Primary Outcome Measures:
- Peak PTH and area under the curve for PTH measurement [ Time Frame: Measured at baseline and Month 12 ] [ Designated as safety issue: No ]
- Change in a modified XLH Disease Index (XDI) [ Time Frame: Measured at Month 12, compared with baseline ] [ Designated as safety issue: No ]
Secondary Outcome Measures:
- Clinical parameters of height and blood pressure [ Time Frame: Measured at baseline and Month 12 ] [ Designated as safety issue: No ]
- Static parameters of serum alkaline phosphatase, CTx (resorption marker), PINP (bone turnover marker), 25-OH vitamin D, FGF7, FRP4 and MEPE (potential disease mediators), urinary calcium excretion, and TMP [ Time Frame: Measured at baseline and Month 12 ] [ Designated as safety issue: No ]
- Diurnal measure including serum Ca, P, PTH, 1,25 vitamin D, and FGF23 (intact and C-terminal) [ Time Frame: Measured at baseline and Month 12 ] [ Designated as safety issue: No ]
- Repeat bone scan [ Time Frame: Measured at baseline and Month 12 ] [ Designated as safety issue: No ]
- Repeat cardiac sonogram [ Time Frame: Measured at baseline and Month 12 ] [ Designated as safety issue: No ]
- Clinical questionnaire, SF-36v2 [ Time Frame: Measured at baseline and Month 12 ] [ Designated as safety issue: No ]
- Overall disease score on XDI [ Time Frame: Measured at baseline and Month 12 ] [ Designated as safety issue: No ]

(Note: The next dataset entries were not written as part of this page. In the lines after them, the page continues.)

-- ==== Sys2Proof/Machine/Vector.lean ====
section
/-!
DEFINITION. Vector instructions (R249–R271).
-/

namespace Sys2Proof.Machine

/-! ### Shared forms -/

/-- A tag check (R250): field 0 d, 1 a, 2 b. -/
def checkTag (field : Nat) (ok : Bool) (t : Tag) : M Unit := trapIf (!ok) (tagCond field 0 0 t)

/-- Elementwise, one result tag T = Tag(va), no rounding (R257). `binary` says whether vb's tag is checked. -/
def vecPure (cls : Tag → Bool) (binary : Bool) (d a b : VReg) (m : MReg) (f : Tag → Nat → Nat → Nat) : M Unit := do
  let s ← get
  let t := s.tag a
  checkTag 1 (cls t) t
  checkTag 2 (!binary || s.tag b == t) (s.tag b)
  checkTag 0 (m.val == 0 || s.tag d == t) (s.tag d)
  let w := Tag.width t
  set (s.setV d (eachLanePure t (s.m m) (s.v d) fun i => f t (laneAt (s.v a) w i) (laneAt (s.v b) w i)) t)

/-- Elementwise with one rounding a lane; integer tags take `g` and no SR step (R253, R257). -/
def vecRound (d a b : VReg) (m : MReg) (rm : Rnd) (f : Val → Val → Val) (g : Int → Int → Int) : M Unit := do
  let s ← get
  let t := s.tag a
  checkTag 1 (Tag.isNum t) t
  checkTag 2 (s.tag b == t) (s.tag b)
  checkTag 0 (m.val == 0 || s.tag d == t) (s.tag d)
  let w := Tag.width t
  let x (i : Nat) := laneAt (s.v a) w i
  let y (i : Nat) := laneAt (s.v b) w i
  if Tag.isInt t then
    set (s.setV d (eachLanePure t (s.m m) (s.v d) fun i => wrapInt w (g (intLane t (x i)) (intLane t (y i)))) t)
  else
    let (r, l) := eachLane t (s.m m) (s.v d) (fun l i => rounded t 0 false rm l (f (elemVal t 0 (x i)) (elemVal t 0 (y i)))) s.src.lfsr
    set ((s.setV d r t).setLfsr rm l)

/-- Major 0x19: floating tags; `fused` reads vd as a source (R258). -/
def vecFloat (fused binary : Bool) (d a b : VReg) (m : MReg) (rm : Rnd) (f : Val → Val → Val → Val) : M Unit := do
  let s ← get
  let t := s.tag a
  checkTag 1 (Tag.isFloat t) t
  checkTag 2 (!binary || s.tag b == t) (s.tag b)
  checkTag 0 ((!fused && m.val == 0) || s.tag d == t) (s.tag d)
  let w := Tag.width t
  let v (r : VReg) (i : Nat) : Val := elemVal t 0 (laneAt (s.v r) w i)
  let (r, l) := eachLane t (s.m m) (s.v d) (fun l i => rounded t 0 false rm l (f (v a i) (v b i) (v d i))) s.src.lfsr
  set ((s.setV d r t).setLfsr rm l)

/-- Compares into a mask register (R259). -/
def vecCompare (d : MReg) (a b : VReg) (m : MReg) (f : Tag → Nat → Nat → Bool) : M Unit := do
  let s ← get
  let t := s.tag a
  checkTag 1 (Tag.isNum t) t
  checkTag 2 (s.tag b == t) (s.tag b)
  let w := Tag.width t
  let n := Tag.lanes t
  set (s.setM d (BitVec.ofNat 128 (packN 1 ((List.range n).map fun i =>
    (laneOn (s.m m) n i && f t (laneAt (s.v a) w i) (laneAt (s.v b) w i)).toNat))))
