-- ==== Sys2Proof/Safety.lean ====
section
/-!
DEFINITION. What counts as a safe state and a safe step.
-/

namespace Sys2Proof.Machine

/-- Device memory, the scratchpads and the SRAMs of the welt cores are in their canonical form. -/
def State.memWf (s : State) : Prop :=
  Mem.wf s.mem = true ∧ (∀ e ∈ s.tiles, Mem.wf e.2.scratch = true) ∧ (∀ e ∈ s.cores, Mem.wf e.2.sram = true) ∧ Mem.wf s.core.sram = true

/-- A step that goes on. -/
def Goes (s : State) : Prop := ∃ t, step s = .next t

end Sys2Proof.Machine
end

XLH rickets is a rare inherited disorder in which the bones become painfully soft and bend easily because of a phosphate deficiency. This genetic defect causes the kidneys to allow excretion of an inappropriately high amount of phosphate into the urine. The kidneys are also unable to convert vitamin D into a form usable by the body, resulting in inadequate amounts of active vitamin D. Because vitamin D is needed to absorb calcium and phosphate from the intestine, this deficiency further reduces phosphate levels. Without the sufficient phosphate needed for normal bone growth, individuals with XLH rickets typically develop skeletal malformations, bone pain, and abnormally bowed legs. Hyperparathyroidism, a condition in which the parathyroid glands excrete excess amounts of PTH, also occurs frequently in individuals with XLH rickets, and may play a significant role in the skeletal complications associated with XLH rickets. The purpose of this study is to determine the effectiveness of paricalcitol in lowering PTH levels and reducing disease symptoms in individuals with XLH rickets.

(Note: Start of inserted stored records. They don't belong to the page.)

/-- R66, R71, R267, R268: permutes and the moves between a lane and a g register complete. That the zips, `vunzip`, `vrotl`, `vbcast` and `vins`
write a lane without unused bits set and without the reserved ternary code, and `vperm` moves its bytes as they are, is the model's reading of
R66, R71 and R267 (log 13). -/
def Obligations.PermuteResults : Prop :=
  (∀ (i : Instr) (s : State) (d a b : VReg) (pick : Nat → Nat → Bool × Nat), laneMove i s.g = some (d, a, b, pick) → s.tag b = s.tag a →
    let t := s.tag a
    let w := Tag.width t
    ∃ x, Completes i s (s.setV d x t) ∧ ∀ n < Tag.lanes t,
      laneAt x w n = cleanLane t (laneAt (s.v (if (pick (Tag.lanes t) n).1 then b else a)) w (pick (Tag.lanes t) n).2)) ∧
  (∀ (s : State) (d a b : VReg), s.tag b = .n8 →
    ∃ x, Completes (.vperm d a b) s (s.setV d x (s.tag a)) ∧
      ∀ n < 128, laneAt x 8 n = if 128 ≤ laneAt (s.v b) 8 n then 0 else laneAt (s.v a) 8 (laneAt (s.v b) 8 n)) ∧
  (∀ (s : State) (d : VReg) (a : GReg) (t : Tag) (m : MReg), (m.val ≠ 0 → s.tag d = t) →
    ∃ x, Completes (.vbcast d a t m) s (s.setV d x t) ∧ ∀ n < Tag.lanes t,
      laneAt x (Tag.width t) n = if laneOn (s.m m) (Tag.lanes t) n then cleanLane t (s.g a).toNat else laneAt (s.v d) (Tag.width t) n) ∧
  (∀ (s : State) (d : GReg) (a : VReg) (b : GReg),
    Completes (.vextr d a b) s (s.setG d (extracted (s.tag a) (laneAt (s.v a) (Tag.width (s.tag a)) ((s.g b).toNat % Tag.lanes (s.tag a)))))) ∧
  ∀ (s : State) (d : VReg) (a b : GReg),
    ∃ x, Completes (.vins d a b) s (s.setV d x (s.tag d)) ∧ ∀ n < Tag.lanes (s.tag d),
      laneAt x (Tag.width (s.tag d)) n =
        if n = (s.g b).toNat % Tag.lanes (s.tag d) then cleanLane (s.tag d) (s.g a).toNat else laneAt (s.v d) (Tag.width (s.tag d)) n

/-- R74, R85, R269: a reduction of numeric lanes completes with the tree's value, lanes off entering as the identity. In SR the tree's additions take one
step each, level by level and in ascending order: with the n lanes and then the results numbered in that order, addition j combines entries 2j
and 2j + 1 into entry n + j, rounded with the LFSR after j + 1 steps. -/
def Obligations.ReductionResults : Prop :=
  (∀ (s : State) (d : GReg) (a : VReg) (m : MReg) (rm : Rnd), Tag.isInt (s.tag a) = true →
    let t := s.tag a
    Completes (.vredadd d a m rm) s (s.setG d (BitVec.ofInt 64
      (((List.range (Tag.lanes t)).map fun n => if laneOn (s.m m) (Tag.lanes t) n then intLane t (laneAt (s.v a) (Tag.width t) n) else 0).foldr (· + ·) 0)))) ∧
  (∀ (s : State) (d : GReg) (a : VReg) (m : MReg) (rm : Rnd) (f : Fmt), Tag.isFloat (s.tag a) = true → Tag.fmt? (s.tag a) = some f → rm ≠ .sr →
    let t := s.tag a
    let leaf (n : Nat) : Nat := if laneOn (s.m m) (Tag.lanes t) n then laneAt (s.v a) (Tag.width t) n else if rm = .rdn then 0 else 2 ^ (f.w - 1)
    Completes (.vredadd d a m rm) s (s.setG d (BitVec.ofNat 64
      ((treeFold (fun x y => f.round false rm s.src.lfsr ((f.val x).add rm (f.val y))) 8 ((List.range (Tag.lanes t)).map leaf)).headD 0)))) ∧
  (∀ (s : State) (d : GReg) (a : VReg) (m : MReg) (f : Fmt), Tag.isFloat (s.tag a) = true → Tag.fmt? (s.tag a) = some f →
    let t := s.tag a
    let n := Tag.lanes t
    let seed (j : Nat) := seedAfter .sr s.src.lfsr j
    ∃ entry : Nat → Nat, (∀ k < n, entry k = if laneOn (s.m m) n k then laneAt (s.v a) (Tag.width t) k else 2 ^ (f.w - 1)) ∧
      (∀ j < n - 1, entry (n + j) = f.round false .sr (seed (j + 1)) ((f.val (entry (2 * j))).add .sr (f.val (entry (2 * j + 1))))) ∧
      Completes (.vredadd d a m .sr) s ((s.setG d (BitVec.ofNat 64 (entry (2 * n - 2)))).setLfsr .sr (seed (n - 1)))) ∧
  ∀ (i : Instr) (s : State) (d : GReg) (a : VReg) (m : MReg) (g : Int → Int → Int) (iid : Bool → Nat → Int) (c : Fmt → Nat → Nat → Nat) (fid : Fmt → Nat),
    orderReduction i = some (d, a, m, g, iid, c, fid) → Tag.isNum (s.tag a) = true →
    let t := s.tag a
    let lane (n : Nat) := laneAt (s.v a) (Tag.width t) n
    let on := laneOn (s.m m) (Tag.lanes t)
    Completes i s (s.setG d (match Tag.fmt? t, Tag.int? t with
      | some f, _ => BitVec.ofNat 64 ((treeFold (c f) 8 ((List.range (Tag.lanes t)).map fun n => if on n then lane n else fid f)).headD 0)
      | none, some (sg, w) => BitVec.ofInt 64 ((treeFold g 8 ((List.range (Tag.lanes t)).map fun n => if on n then intLane t (lane n) else iid sg w)).headD 0)
      | none, none => 0))

/-! ### Control transfer -/

/-- R182, R183: a conditional branch completes; the strand goes on at PC + 8 × off when the comparison holds, else at the next pair.
`jal` and, with an aligned target, `jr` and `jalr` complete; `jalr` reads ga before it writes gd. A target with a bit of 2:0 set
takes MISALIGN at the jump and writes no register. -/
def Obligations.BranchesAndJumps : Prop :=
  (∀ (s : State), s.beginC.me.npc = s.me.pc + 8) ∧
  (∀ (i : Instr) (s : State) (h : Bool) (off : Imm 12), branchOf i s.g = some (h, off) →
    Completes i s (if h then { s with me := { s.me with npc := s.me.pc + BitVec.ofInt 64 (8 * immInt off) } } else s)) ∧
  (∀ (s : State) (d : GReg) (off : Imm 20),
    Completes (.jal d off) s ((s.setG d (s.me.pc + 8)).goTo (s.me.pc + BitVec.ofInt 64 (8 * immInt off)))) ∧
  (∀ (s : State) (a : GReg), (s.g a).toNat % 8 = 0 → Completes (.jr a) s (s.goTo (s.g a))) ∧
  (∀ (s : State) (d a : GReg), (s.g a).toNat % 8 = 0 → Completes (.jalr d a) s ((s.setG d (s.me.pc + 8)).goTo (s.g a))) ∧
  (∀ (s : State) (t : Word), (s.goTo t).me = { s.me with npc := t }) ∧
  ∀ (s : State) (d a : GReg), (s.g a).toNat % 8 ≠ 0 →
    exec (.jr a) s = .next (s.takeCond { code := 4, tinfo := 8, taddr := s.g a }) ∧
    exec (.jalr d a) s = .next (s.takeCond { code := 4, tinfo := 8, taddr := s.g a })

This study will last 12 months. Participants will be randomly assigned to receive either paricalcitol or placebo, taken in the form of two pills daily for the duration of the study. During a baseline 3-day inpatient hospital stay, participants will undergo a physical exam, a cardiac ultrasound, a bone scan, blood collection, and a radiographic skeletal survey. The skeletal survey will include x-rays of various body parts. Participants who are 18 years or younger will not undergo the radiographic skeletal survey. Study visits for all participants will occur every 2 months until the end of the study. These visits will include a physical exam, review of disease symptoms, blood and urine collection, and a check of medication compliance.